2.2 Processus cognitifs impliqués dans la conscience de la situation

2.2.1 L’attention sélective

L’attention sélective renvoie à la capacité de l’individu à se focaliser sur un stimulus (information sensorielle ou activité cognitive) en faisant abstraction du bruit environnant (e.g. des éléments perturbateurs) et des autres sources d’information présentes simultanément dans l’environnement (Debroise, 2010).

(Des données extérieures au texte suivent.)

-- ==== Sys2Proof/Syntax.lean ====
section
/-! DEFINITION. The commands that the AXK192 takes: one constructor for each row of spec/opcode_table.json, with the
operands that the row's rule needs. Each docstring names the rule. -/

namespace Sys2Proof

Un premier modèle a été proposé par Broadbent en 1958 afin d’expliquer le mécanisme de traitement de l’information qui nous permet d’économiser des ressources attentionnelles. Il s’agit du modèle de filtre attentionnel. Ce modèle part du principe que nous avons un canal unique de traitement de l’information. Ainsi, les informations passent par le registre sensoriel qui va encoder l’information telle quelle (sans la transformer que ce soit physiquement ou sémantiquement). C’est à ce moment-là que le filtre attentionnel va jouer un rôle. Il ne va laisser passer qu’un seul type d’informations à la fois en MCT pour qu’elle y soit traitée. Cette sélection ne se fonde pas sur des analyses sémantiques mais sur des aspects purement « physiques ». Ce filtre permettrait ainsi d’éviter la surcharge du système de traitement du fait des capacités limitées en ressources attentionnelles. Ce premier modèle a permis d’approfondir les étapes du traitement de l’information tout en proposant des explications concernant les ressources attentionnelles.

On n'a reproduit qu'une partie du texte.